EXERCISE INSTRUCTIONS: Beginning with the line below that contains "let n := z.vers.count" and ending with the line that contains "let s1 := live.foldl", copy every line exactly. Copy nothing else.

GIVEN DATA:
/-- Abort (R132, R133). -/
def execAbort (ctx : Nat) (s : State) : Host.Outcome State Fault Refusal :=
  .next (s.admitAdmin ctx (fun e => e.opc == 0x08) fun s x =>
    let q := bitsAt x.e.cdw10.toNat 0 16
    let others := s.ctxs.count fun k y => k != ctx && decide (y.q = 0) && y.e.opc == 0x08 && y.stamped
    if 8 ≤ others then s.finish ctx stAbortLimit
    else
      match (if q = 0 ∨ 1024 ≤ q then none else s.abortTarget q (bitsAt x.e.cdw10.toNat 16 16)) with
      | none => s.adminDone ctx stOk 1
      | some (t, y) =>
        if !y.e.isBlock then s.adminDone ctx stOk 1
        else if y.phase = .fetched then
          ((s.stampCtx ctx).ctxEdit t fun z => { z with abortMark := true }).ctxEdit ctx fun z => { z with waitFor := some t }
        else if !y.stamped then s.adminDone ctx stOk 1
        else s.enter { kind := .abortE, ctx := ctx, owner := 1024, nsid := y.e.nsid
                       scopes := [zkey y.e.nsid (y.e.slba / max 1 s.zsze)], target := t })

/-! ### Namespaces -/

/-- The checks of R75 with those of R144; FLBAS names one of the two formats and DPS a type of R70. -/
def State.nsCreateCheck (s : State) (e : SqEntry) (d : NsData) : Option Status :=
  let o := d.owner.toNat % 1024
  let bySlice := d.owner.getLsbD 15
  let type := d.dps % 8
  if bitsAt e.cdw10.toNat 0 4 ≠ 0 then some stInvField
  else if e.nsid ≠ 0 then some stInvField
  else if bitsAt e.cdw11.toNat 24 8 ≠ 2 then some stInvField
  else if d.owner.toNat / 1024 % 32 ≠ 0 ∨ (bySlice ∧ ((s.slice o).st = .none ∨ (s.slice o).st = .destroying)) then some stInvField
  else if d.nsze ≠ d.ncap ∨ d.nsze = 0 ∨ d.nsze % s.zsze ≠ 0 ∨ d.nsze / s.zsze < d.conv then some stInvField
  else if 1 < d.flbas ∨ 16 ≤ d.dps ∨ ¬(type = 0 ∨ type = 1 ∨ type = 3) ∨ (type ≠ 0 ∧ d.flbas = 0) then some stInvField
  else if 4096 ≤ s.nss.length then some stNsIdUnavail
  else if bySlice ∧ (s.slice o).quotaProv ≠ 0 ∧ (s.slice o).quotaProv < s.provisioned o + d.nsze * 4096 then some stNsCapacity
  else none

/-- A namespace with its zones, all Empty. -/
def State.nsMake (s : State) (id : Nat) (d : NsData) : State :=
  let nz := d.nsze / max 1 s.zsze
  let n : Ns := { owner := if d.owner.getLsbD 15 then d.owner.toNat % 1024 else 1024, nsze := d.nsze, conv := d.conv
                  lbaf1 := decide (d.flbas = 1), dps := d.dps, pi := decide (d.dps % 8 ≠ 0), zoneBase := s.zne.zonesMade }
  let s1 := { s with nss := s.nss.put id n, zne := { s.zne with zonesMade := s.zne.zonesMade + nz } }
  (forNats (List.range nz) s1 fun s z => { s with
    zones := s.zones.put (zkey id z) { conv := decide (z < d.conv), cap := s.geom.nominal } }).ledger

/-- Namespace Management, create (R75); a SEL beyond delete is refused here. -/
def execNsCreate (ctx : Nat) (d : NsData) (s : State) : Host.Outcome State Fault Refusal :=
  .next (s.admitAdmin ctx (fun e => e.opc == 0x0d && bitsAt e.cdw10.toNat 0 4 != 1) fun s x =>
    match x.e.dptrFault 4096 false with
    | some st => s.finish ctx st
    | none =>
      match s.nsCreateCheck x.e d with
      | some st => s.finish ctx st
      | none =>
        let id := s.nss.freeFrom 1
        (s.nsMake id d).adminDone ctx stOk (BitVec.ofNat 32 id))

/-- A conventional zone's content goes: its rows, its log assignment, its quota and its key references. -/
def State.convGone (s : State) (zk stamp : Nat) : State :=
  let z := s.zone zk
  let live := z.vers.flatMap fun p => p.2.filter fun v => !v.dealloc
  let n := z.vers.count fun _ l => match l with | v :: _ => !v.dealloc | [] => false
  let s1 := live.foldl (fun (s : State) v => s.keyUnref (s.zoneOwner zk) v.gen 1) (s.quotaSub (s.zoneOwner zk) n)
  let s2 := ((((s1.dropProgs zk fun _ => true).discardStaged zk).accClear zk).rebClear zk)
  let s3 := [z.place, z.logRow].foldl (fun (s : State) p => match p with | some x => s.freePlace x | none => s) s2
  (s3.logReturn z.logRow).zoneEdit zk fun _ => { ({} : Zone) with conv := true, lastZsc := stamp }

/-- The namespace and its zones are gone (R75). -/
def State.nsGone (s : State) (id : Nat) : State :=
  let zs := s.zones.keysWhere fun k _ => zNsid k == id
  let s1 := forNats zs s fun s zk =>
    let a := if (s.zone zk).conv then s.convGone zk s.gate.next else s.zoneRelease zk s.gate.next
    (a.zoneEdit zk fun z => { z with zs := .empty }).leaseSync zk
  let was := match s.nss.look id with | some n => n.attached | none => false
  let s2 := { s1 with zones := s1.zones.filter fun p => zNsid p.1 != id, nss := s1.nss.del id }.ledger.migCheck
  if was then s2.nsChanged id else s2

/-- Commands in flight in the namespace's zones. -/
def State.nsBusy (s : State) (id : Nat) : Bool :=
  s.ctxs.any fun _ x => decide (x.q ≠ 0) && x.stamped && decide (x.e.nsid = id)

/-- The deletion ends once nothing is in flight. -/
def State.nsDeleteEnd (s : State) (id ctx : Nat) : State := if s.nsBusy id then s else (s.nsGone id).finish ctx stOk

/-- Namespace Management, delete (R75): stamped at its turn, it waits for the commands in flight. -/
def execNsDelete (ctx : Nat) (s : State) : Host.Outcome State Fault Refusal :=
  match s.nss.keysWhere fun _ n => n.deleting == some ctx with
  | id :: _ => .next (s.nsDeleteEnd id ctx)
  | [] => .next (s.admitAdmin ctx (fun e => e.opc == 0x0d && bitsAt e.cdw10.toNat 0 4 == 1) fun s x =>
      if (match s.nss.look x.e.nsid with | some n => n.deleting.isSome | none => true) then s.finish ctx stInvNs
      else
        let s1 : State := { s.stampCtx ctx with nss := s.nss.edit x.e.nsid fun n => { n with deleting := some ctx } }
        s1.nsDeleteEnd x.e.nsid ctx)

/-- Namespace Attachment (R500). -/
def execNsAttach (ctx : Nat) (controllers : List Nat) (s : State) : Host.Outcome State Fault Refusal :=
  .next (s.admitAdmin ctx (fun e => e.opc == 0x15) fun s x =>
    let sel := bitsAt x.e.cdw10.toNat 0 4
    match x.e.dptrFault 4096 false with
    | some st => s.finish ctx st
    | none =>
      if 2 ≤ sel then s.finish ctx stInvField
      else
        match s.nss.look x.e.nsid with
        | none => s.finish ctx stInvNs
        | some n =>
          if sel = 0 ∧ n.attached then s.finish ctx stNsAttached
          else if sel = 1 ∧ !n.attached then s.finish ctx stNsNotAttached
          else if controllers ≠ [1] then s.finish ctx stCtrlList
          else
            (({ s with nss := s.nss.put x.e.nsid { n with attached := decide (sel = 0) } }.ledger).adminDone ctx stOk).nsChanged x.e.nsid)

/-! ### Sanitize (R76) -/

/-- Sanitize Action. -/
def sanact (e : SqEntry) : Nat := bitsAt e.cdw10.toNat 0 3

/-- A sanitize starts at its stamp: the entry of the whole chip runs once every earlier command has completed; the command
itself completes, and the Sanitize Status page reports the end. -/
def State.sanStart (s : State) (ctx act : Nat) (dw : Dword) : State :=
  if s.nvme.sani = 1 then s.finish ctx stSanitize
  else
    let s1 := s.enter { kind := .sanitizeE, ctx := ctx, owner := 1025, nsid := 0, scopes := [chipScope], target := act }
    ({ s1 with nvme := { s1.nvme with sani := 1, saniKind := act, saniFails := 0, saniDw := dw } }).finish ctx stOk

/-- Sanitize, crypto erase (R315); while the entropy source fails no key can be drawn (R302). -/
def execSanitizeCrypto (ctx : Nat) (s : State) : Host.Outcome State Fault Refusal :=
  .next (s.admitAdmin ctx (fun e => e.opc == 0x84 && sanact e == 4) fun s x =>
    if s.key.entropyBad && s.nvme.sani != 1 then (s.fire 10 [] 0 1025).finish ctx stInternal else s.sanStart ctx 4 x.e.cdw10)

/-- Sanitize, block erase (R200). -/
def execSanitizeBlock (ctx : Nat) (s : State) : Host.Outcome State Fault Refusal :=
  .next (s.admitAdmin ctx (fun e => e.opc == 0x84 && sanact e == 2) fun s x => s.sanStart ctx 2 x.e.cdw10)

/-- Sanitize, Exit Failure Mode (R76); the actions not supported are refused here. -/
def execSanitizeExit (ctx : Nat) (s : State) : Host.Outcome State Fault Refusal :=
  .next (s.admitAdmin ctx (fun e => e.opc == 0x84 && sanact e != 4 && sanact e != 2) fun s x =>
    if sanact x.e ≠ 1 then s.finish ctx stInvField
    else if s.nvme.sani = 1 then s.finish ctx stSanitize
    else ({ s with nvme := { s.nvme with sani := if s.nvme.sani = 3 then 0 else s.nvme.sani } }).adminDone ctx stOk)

EXERCISE ANSWER:
  let n := z.vers.count fun _ l => match l with | v :: _ => !v.dealloc | [] => false
  let s1 := live.foldl (fun (s : State) v => s.keyUnref (s.zoneOwner zk) v.gen 1) (s.quotaSub (s.zoneOwner zk) n)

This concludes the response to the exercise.